Collected data
-- ==== Sys2Proof/Machine/Streams.lean ====
section
/-!
DEFINITION. Streams: SOPEN, SCLOSE, SSEND, and the steps of the routes they open (08 R201-R206).
-/
namespace Sys2Proof.Machine

open Sys2Proof

/-- The stream trap (R202): the stream's number and its descriptor. -/
def streamTrap (s : State) (i : BitVec 2) (desc : Word) : Trap :=
  { cause := 0x0C, fidx := 5, fval := s.fieldOf 5, a := desc, v := i.setWidth 64 }

/-- A stream of the focus thread. -/
def State.stream (s : State) (i : BitVec 2) : Stream := s.th.streams[i.toNat]'i.isLt

/-- A stream of the focus thread replaced. -/
def setStream (i : BitVec 2) (x : Stream) (s : State) : State :=
  s.onTh fun t => { t with streams := t.streams.set i.toNat x i.isLt }

/-- The target core and control block of a descriptor, if it names them (R201, R202); reserved bits are ignored (00 R2). -/
def streamTarget (s : State) (bs : List Byte) : Option (Nat × Nat) :=
  let tgt := leField bs 0 2 % 2048
  let dcb := leField bs 4 4
  if s.granted s.myPart tgt && deckValid tgt dcb s then some (tgt, dcb) else none

/-- SOPEN (R202): an error of the descriptor is met at the stream's next use; its thread is held behind an array command that
writes the descriptor (notes/assumptions/97.md). -/
def execSopen (a : BitVec 4) (i : BitVec 2) (s : State) : Outcome :=
  let va := s.getS a
  if (s.stream i).opened then .next (takeTrap (streamTrap s i va) s)
  else
    let bad (s : State) : Outcome := .next (advance 4 (setStream i { opened := true, error := true, desc := va } s))
    match spanPlace .read va 16 1 3 a.toNat s with
    | .error t => bad (retireTrap t s)
    | .ok (ls, s) =>
      match checkData va ls s with
      | .error t => bad (retireTrap t s)
      | .ok s =>
        let s := beforeReading ls s
        if readBlocked s ls then .next (holdForWork (blockingWork ls s) s)
        else
          let (bs, s) := readAs s.th false ls s
          match streamTarget s bs with
          | none => bad s
          | some (tgt, dcb) =>
            let r := s.fresh
            let s := { s with fresh := r + 1 }
            let s := setStream i { opened := true, tgt := tgt, dcb := dcb, desc := va, route := r } s
            .next (advance 4 (s.send s.th.id (.openFlit tgt dcb r)))

/-- The use of a stream: not open, it is the trap at once, whose TRAPA is 0 as there is no descriptor
(notes/assumptions/122.md); in error, the trap that also closes it. -/
def usedStream (i : BitVec 2) (s : State) (go : Stream → Outcome) : Outcome :=
  let x := s.stream i
  if !x.opened then .next (takeTrap (streamTrap s i 0) s)
  else if x.error then .next (takeTrap (streamTrap s i x.desc) (setStream i {} s))
  else go x

/-- SCLOSE (R202). -/
def execSclose (i : BitVec 2) (s : State) : Outcome :=
  usedStream i s fun _ => .next (advance 4 (closeStream i.toNat s))

/-- One register as the four flits of an outbound slot, its masked-off lanes 0 (R203). -/
def slotFlits (v : VWord) (k : KWord) : List (List Byte) :=
  let bs := leBytes 128 (v &&& elemMask 32 k).toNat
  (List.range 4).map fun q => (bs.drop (32 * q)).take 32

/-- SSEND (R203): a release toward the consumer (R204). A count above the outbound deck's eight slots could never be met,
and is deck misuse as for DWAITP (notes/assumptions/11.md). -/
def execSsend (i : BitVec 2) (a : BitVec 4) (k : BitVec 3) (c : BitVec 4) (s : State) : Outcome :=
  let n := c.toNat + 1
  usedStream i s fun x =>
    if 8 < n then .next (takeTrap { cause := 9, fidx := 5, fval := s.fieldOf 5, v := BitVec.ofNat 64 n } s)
    else if outboundFree s x < n then .next (waitFor (.ssend i.toNat n) s)
    else
      let flits := (List.range n).flatMap fun j => slotFlits (s.getV (a + BitVec.ofNat 4 j)) (s.getK k)
      .next (advance 4 (flits.foldl (fun s f => s.sendRelease 3 (.flit x.tgt x.dcb x.route f)) s))

/-! ### Routes -/

/-- The route that holds a deck is the given one. -/
def holdsRoute (s : State) (core dcb route : Nat) : Bool := (s.core core).routes.any fun r => r.dcb = dcb && r.route = route

/-- STREAM_OPEN_FLIT (R202): the opening flit, message a, claims the deck's inbound route, or waits its turn. -/
def execStreamOpenFlit (s : State) : Outcome :=
  match arrived s s.arg.a with
  | some e =>
    match e.body with
    | .openFlit core dcb r =>
      let c := s.core core
      let c := if c.routes.any fun x => x.dcb = dcb then { c with claims := c.claims ++ [(dcb, r)] }
        else { c with routes := c.routes ++ [⟨dcb, r, [], 0⟩] }
      .next (dropMsg e.seq (s.setCore core c))
    | _ => .next s
  | none => .next s

/-- Bytes of a thread's stream land in the slot at a deck's TAIL, after those that landed before; a full slot is published
(R203). -/
def landBytes (tid core dcb : Nat) (bs : List Byte) (s : State) : State :=
  let d := deckAt core dcb s
  let c := s.core core
  let have_ := ((c.routes.find? fun r => r.dcb = dcb).map (·.bytes)).getD []
  let all := have_ ++ bs
  let s := storeLocs { stand := standOfCore core, tid := tid }
    (bs.zipIdx.map fun p => (Loc.ls core (deckByte d false (have_.length + p.2)), p.1)) s
  let full := decide (d.size ≤ all.length)
  let s := if full then deckStore (deckPublish 1 d) s else s
  let c := s.core core
  s.setCore core { c with routes := c.routes.map fun r => if r.dcb = dcb then { r with bytes := if full then [] else all } else r }

/-- A flit has landed that a halt had put into the deck's overflow area, if any had been: OVFH falls with the last of them
(08 R189, R206). -/
def replayed (core dcb : Nat) (s : State) : State :=
  let c := s.core core
  match c.routes.find? fun r => r.dcb = dcb && decide (0 < r.replay) with
  | none => s
  | some x =>
    let s := s.setCore core { c with routes := c.routes.map fun r => if r.dcb = dcb then { r with replay := r.replay - 1 } else r }
    if x.replay = 1 then deckStore { deckAt core dcb s with ovfh := false } s else s

/-- STREAM_FLIT_LAND (R203): the flit, message a, lands where the deck has a free slot. -/
def execStreamFlitLand (s : State) : Outcome :=
  match arrived s s.arg.a with
  | some e =>
    match e.body with
    | .flit core dcb r bs =>
      if holdsRoute s core dcb r && decide (0 < (unitDeck true core dcb s).room) then
        .next (dropMsg e.seq (replayed core dcb (landBytes e.tid core dcb bs s)))
      else .next s
    | _ => .next s
  | none => .next s

/-- A deck's inbound route is free; the first opening flit that waits for it takes it (R202). -/
def freeRoute (core dcb : Nat) (s : State) : State :=
  let c := s.core core
  let rest := c.routes.filter fun r => r.dcb ≠ dcb
  match c.claims.find? (fun p => p.1 = dcb) with
  | none => s.setCore core { c with routes := rest }
  | some p => s.setCore core { c with routes := rest ++ [⟨dcb, p.2, [], 0⟩], claims := c.claims.erase p }

/-- A closing marker that lands in a deck the crossbar selects pulses the stream lines that select it (17 R339, R344). -/
def pulseMarker (core dcb : Nat) (s : State) : State :=
  let g := groveOfCore core
  (List.range 4).foldl (fun s j =>
    let v := leField (s.grove g).evx.image (560 + 8 * j) 8
    if v / 2 ^ 63 % 2 = 1 && v % 16 = core % 16 && v / 16 % 2 ^ 24 = dcb then s.pulse core g (40 + j) else s) s

/-- STREAM_CLOSE_MARKER (R202, R203): the marker, message a, publishes a partly filled slot and frees the route. -/
def execStreamCloseMarker (s : State) : Outcome :=
  match arrived s s.arg.a with
  | some e =>
    match e.body with
    | .closeFlit core dcb r =>
      let n := (((s.core core).routes.find? fun x => x.dcb = dcb).map (·.bytes.length)).getD 0
      if holdsRoute s core dcb r && (n = 0 || decide (0 < (unitDeck true core dcb s).room)) then
        let s := if n = 0 then s else landBytes e.tid core dcb (zeroBytes ((deckAt core dcb s).size - n)) s
        .next (pulseMarker core dcb (dropMsg e.seq (freeRoute core dcb s)))
      else .next s
    | _ => .next s
  | none => .next s

end Sys2Proof.Machine
end

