-- ==== Sys2Proof/Machine/PlaneEngine.lean ====
section
/-!
DEFINITION. What a plane does (12 R283-R292): configuration at the head of its queue, steps, fades and reward sweeps in
two steps each, their start and their end, and the arrival and application of rewards and gates. A step of a plane is
about the array numbered by the event's first argument; an arrival is about a message.
-/
namespace Sys2Proof.Machine

open Sys2Proof

/-- The head of the plane queue leaves it. -/
def popPlane (x : MArray) : MArray := { x with pq := x.pq.tail }

/-- A plane is configured from its entry (R283 steps 2 to 5); its group membership is what CFG says. -/
def configurePlane (bs : List Byte) (x : MArray) : MArray :=
  let f := leField bs 0 1
  let rows := leField bs 4 2
  let g := leField bs 6 1
  let cfg := BitVec.ofNat 32 (rows + f % 2 * 2 ^ 16 + (if g = 0xFF then 0 else 2 ^ 17 + g % 16 * 2 ^ 18))
  { x with
    lambda := Vector.ofFn fun i => BitVec.ofNat 32 (leField bs (12 + 4 * i.val) 4)
    eta := Vector.ofFn fun i => BitVec.ofNat 32 (leField bs (76 + 4 * i.val) 4)
    cold := Vector.ofFn fun i => BitVec.ofNat 8 (leField bs (140 + i.val) 1 % 16)
    lan := BitVec.ofNat 32 (leField bs 8 4), cfg := cfg
    slice := x.slice.clear 0 (16384 * regionTiles cfg), tileRegs := x.tileRegs.filter fun t => regionTiles cfg ≤ t
    psc := 0, pgl := 0xFFFFFFFFFFFFFFFF, pgw := 0, plate := 0, pgc := 0, pflg := 0, sth := 0, rq := [], held := [] }

/-- PCFG_EXECUTE (R283): once the reward queue is empty and nothing runs. -/
def execPcfgExecute (s : State) : Outcome :=
  let x := s.array s.arg.a
  match x.pq.head? with
  | some c =>
    match c.instr, c.data with
    | .pcfg _, some bs =>
      if x.frozen || !x.rq.isEmpty || x.running.isSome then .next s
      else .next (s.setArray s.arg.a (popPlane (configurePlane bs x)))
    | _, _ => .next s
  | none => .next s

/-! ### Synapses -/

/-- Weight and trace formats (R282). -/
def weightFmt (cfg : BitVec 32) : Fmt := if cfg.getLsbD 16 then .f32 else .bf16
/-- Trace format. -/
def traceFmt (cfg : BitVec 32) : Fmt := if cfg.getLsbD 16 then .f32 else .f16

/-- Pairs of neighbours. -/
def pairUp : List Nat → List (Nat × Nat)
  | a :: b :: r => (a, b) :: pairUp r
  | _ => []

/-- The synapses of a plane in row-major order, weight and trace. -/
def synapses (x : MArray) : List (Nat × Nat) :=
  let n := if x.cfg.getLsbD 16 then 4 else 2
  pairUp (wordsOf n (128 * planeRows x.cfg) (x.slice.span 0 (planeRows x.cfg * rowBytes x.cfg)))

/-- An array reads its synapse region (09 R229): a fault ends what it does there. -/
def regionChecked (arr part : Nat) (e : LogEntry) (s : State) : Except State State :=
  let x := s.array arr
  sliceChecked arr part e 0 (planeRows x.cfg * rowBytes x.cfg) s

/-- A plane with its synapses replaced. -/
def setSynapses (ss : List (Nat × Nat)) (x : MArray) : MArray :=
  let n := if x.cfg.getLsbD 16 then 4 else 2
  { x with slice := x.slice.splice 0 (ss.flatMap fun p => leBytes n p.1 ++ leBytes n p.2) }

/-- The exact sum of products with its flags, from its first product on (R287). -/
def sumProducts (ps : List (Num × Num)) : Num × Flags :=
  match ps with
  | [] => (.zero false, 0)
  | p :: r => r.foldl (fun acc q =>
      let (x, f1) := q.1.mul q.2
      let (y, f2) := acc.1.add false x
      (y, acc.2 ||| f1 ||| f2)) (p.1.mul p.2)

/-- A value rounded once with flags added to those of its computation. -/
def rounded (f : Fmt) (mode : Mode) (rb : Nat) (x : Num × Flags) : Nat × Flags :=
  let (w, g) := roundNum f mode rb x.1
  (w, x.2 ||| g)

/-- λ by column, through the descriptors. -/
def lambdaByColumn (x : MArray) : List (BitVec 32) :=
  x.cold.toList.map fun c => x.lambda.toList.getD (c.toNat % 16) 0

/-- Sticky flags of a plane. -/
def orPflg (f : Flags) (x : MArray) : MArray := { x with pflg := x.pflg ||| f.setWidth 32 }

/-- The partition of an array. -/
def partOfArray (s : State) (arr : Nat) : Nat := ((s.grove (groveOfArray arr)).owner).getD 0

/-! ### Steps (R287, R288) -/

/-- The bytes of the slot at a deck's HEAD; data that cannot be read are free values, and the error goes to the issuing
thread (R270). -/
def readSlot (c : ArrayCmd) (core off n : Nat) (s : State) : List Byte × State :=
  let d := deckAt core off s
  let ls := (List.range n).map fun i => Loc.ls core (deckByte d true i)
  let (bs, failed, s) := arrayRead c (fun i => cbAddr (deckByte d true i)) ls s
  if failed then ((List.range n).map fun i => BitVec.ofNat 8 (Config.freeBits i s.free), s.draw) else (bs, s)

/-- The pairs of an event slot that are not empty: pair number, row index and value. -/
def eventPairs (bs : List Byte) : List (Nat × Nat × BitVec 16) :=
  ((List.range 32).map fun p => (p, leField bs (4 * p) 2, BitVec.ofNat 16 (leField bs (4 * p + 2) 2))).filter
    fun e => e.2.1 ≠ 0xFFFF

/-- The outputs of a step with their flags: y by column. -/
def forwardRead (x : MArray) (events : List (Nat × BitVec 16)) : List (Nat × Flags) :=
  let rows := rowsOf 64 (planeRows x.cfg) (synapses x)
  let wf := weightFmt x.cfg
  (List.range 64).map fun j => rounded .f32 .rne 0 (sumProducts (events.map fun e =>
    (decodeNum .bf16 e.2.toNat, decodeNum wf ((rows.getD e.1 []).getD j (0, 0)).1)))

/-- A bad event index is logged (R288). -/
def logBadIndex (arr : Nat) (c : ArrayCmd) (psc : Word) (s : State) (e : Nat × Nat × BitVec 16) : State :=
  s.logAsync c.part { c.entry arr 0x17 with
    value := BitVec.ofNat 64 e.2.1, extra := BitVec.ofNat 64 (e.1 + psc.toNat % 2 ^ 24 * 2 ^ 40) }
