-- ==== Sys2Proof/Machine/Schedule.lean ====
section
/-!
DEFINITION. The steps that bring tasks and threads to slots and take them away: decrements, ready messages, refills,
binding, priority raises, parking and waking, the yield deadline, and the arrival of a migrated thread (02 R19-R51,
18 R359).
-/
namespace Sys2Proof.Machine

open Sys2Proof

/-- DECREMENT_MESSAGE (02 R22): message a reaches its counter's home. -/
def execDecrementMessage (s : State) : Outcome :=
  match arrived s s.arg.a with
  | some e =>
    match e.body with
    | .decr part h n sender => .next (decrement part h n sender (dropMsg e.seq s))
    | _ => .next s
  | none => .next s

/-- READY_MESSAGE (02 R24, R25): message a reaches its core. -/
def execReadyMessage (s : State) : Outcome :=
  match arrived s s.arg.a with
  | some e =>
    match e.body with
    | .ready core x => .next (enqueue core x (dropMsg e.seq s))
    | _ => .next s
  | none => .next s

/-- SPILL_REFILL (02 R24, R25): the queue of core a refills. -/
def execSpillRefill (s : State) : Outcome := .next (refill s.arg.a 8400 s)

/-- A spawn obtains a far entry, if one is free (02 R19). -/
def obtainFar (part : Nat) (w : WaitSpawn) (s : State) : Option State :=
  match placeFar w.task w.depc s with
  | none => none
  | some (h, s) => some (deliverHandle part w.reply h (s.onPart part fun p => { p with waits := p.waits.drop 1 }))

/-- FAR_ENTRY_OBTAINED (02 R19): the spawn that has waited longest in partition a. -/
def execFarEntryObtained (s : State) : Outcome :=
  match s.part? s.arg.a with
  | none => .next s
  | some p =>
    match p.waits with
    | w :: _ => .next ((obtainFar s.arg.a w s).getD s)
    | [] => .next s

/-- The partition of a core is not halted. -/
def coreRuns (s : State) (core : Nat) : Bool :=
  match s.partOfCore core with
  | some p => p.halt = .running
  | none => true

/-- TASK_BIND (02 R18, R26, R27): the binder of core a. -/
def execTaskBind (s : State) : Outcome := .next (if coreRuns s s.arg.a then bindCore s.arg.a s else s)

/-- Whether an entry has waited 65,536 cycles at its priority (02 R51). -/
def raiseDue (s : State) (e : RunEntry) : Bool := e.pri < 3 && decide (e.raised + 65536 ≤ s.cycle)

/-- The entry rises by one level. -/
def raiseEntry (e : RunEntry) : RunEntry := { e with pri := e.pri + 1, raised := e.raised + 65536 }

/-- PRIORITY_RAISE (02 R51): entry b of the run queue of core a and its spill ring, if it is due. -/
def execPriorityRaise (s : State) : Outcome :=
  let c := s.core s.arg.a
  let up (off : Nat) (es : List RunEntry) : List RunEntry :=
    es.mapIdx fun i e => if off + i = s.arg.b && raiseDue s e then raiseEntry e else e
  .next (s.setCore s.arg.a { c with runq := up 0 c.runq, spill := up c.runq.length c.spill })

/-- A wait of a bound thread has lasted the deck-wait bound (02 R34). -/
def parkDue (s : State) (t : Thread) : Bool :=
  match t.status with
  | .waiting _ since => decide (since + 256 * (s.core t.core).dwb.toNat ≤ s.cycle)
  | _ => false

/-- The focus thread, which waits, parks (02 R34): a crew that it is attached to dissolves first (R43); where no place is free
the monitor is told, and the wait begins anew (R35). -/
def parkWaiting (w : Wait) (s : State) : State :=
  let s := if s.th.crew && !s.th.det then dissolveCrew s.th.crewId s else s
  match parkFocus (fun p => .parked w p) s with
  | some s => s.count 0x08
  | none =>
    let s := s.logMonitor { s.th.entry 0x1A with value := 1 }
    s.onTh fun t => { t with status := .waiting w s.cycle }

/-- DWB_PARK (02 R34, R35): the wait of thread a. -/
def execDwbPark (s : State) : Outcome :=
  match s.thread? s.arg.a with
  | some t =>
    match t.status with
    | .waiting w _ => if parkDue s t then .next (parkWaiting w (s.focus t.id)) else .next s
    | _ => .next s
  | none => .next s

/-- PARKED_THREAD_WAKE (02 R36): the condition of thread a holds. -/
def execParkedThreadWake (s : State) : Outcome :=
  match s.thread? s.arg.a with
  | some t =>
    match t.status with
    | .parked w _ => if waitOver s t w then .next (requeue t.id s) else .next s
    | _ => .next s
  | none => .next s

/-- SPIN_PARK_WAKE (02 R38): a write has reached the line that thread a spins on. -/
def execSpinParkWake (s : State) : Outcome :=
  match s.thread? s.arg.a with
  | some t =>
    match t.status with
    | .spinning _ _ _ true => .next (requeue t.id s)
    | _ => .next s
  | none => .next s

/-- How long a spin park lasts at most (02 R38). -/
def spinBound (s : State) (t : Thread) : Nat :=
  if t.task.ydf = 0 || !(s.core t.core).wdog.getLsbD 0 then 65536 else 1024 * t.task.ydf

/-- SPIN_PARK_TIMEOUT (02 R38): the bound of thread a has passed. -/
def execSpinParkTimeout (s : State) : Outcome :=
  match s.thread? s.arg.a with
  | some t =>
    match t.status with
    | .spinning _ since _ _ => if since + spinBound s t ≤ s.cycle then .next (requeue t.id s) else .next s
    | _ => .next s
  | none => .next s

/-- The word at the focus thread's pc as a log entry shows it; 0 where it cannot be fetched. -/
def nextWord (s : State) : BitVec 32 :=
  match fetchWord s.th.pc s with
  | .ok (_, w, _) => BitVec.ofNat 32 w
  | .error _ => 0

/-- The focus thread has reached its yield deadline (18 R359): it is logged and ends, without step 2 of R28. -/
def missDeadline (s : State) : State :=
  let e := { s.th.entry 0x0F with value := BitVec.ofNat 64 s.th.task.ydf, word := nextWord s }
  dieFocus 0x0F (s.logFault s.th.core s.myPart e)

/-- YIELD_DEADLINE (18 R359): thread a, before its next issue. -/
def execYieldDeadline (s : State) : Outcome :=
  match s.thread? s.arg.a with
  | some t =>
    if t.status = .running && t.modLatch.isNone && deadline s t then
      .next ((missDeadline (s.focus t.id)).onTh fun t => { t with uncounted := false })
    else .next s
  | none => .next s

/-- MIGRATION_ARRIVAL (02 R46): the context of message a reaches its core and enters its run queue. -/
def execMigrationArrival (s : State) : Outcome :=
  match arrived s s.arg.a with
  | some e =>
    match e.body with
    | .migrate core tid bytes => .next (requeue tid ((dropMsg e.seq s).onThread tid (migrated core bytes)))
    | _ => .next s
  | none => .next s

end Sys2Proof.Machine
end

# [EXERCISE]
Provide solely the number of lines in the data that include the word "length".

# [ANSWER SECTION]
4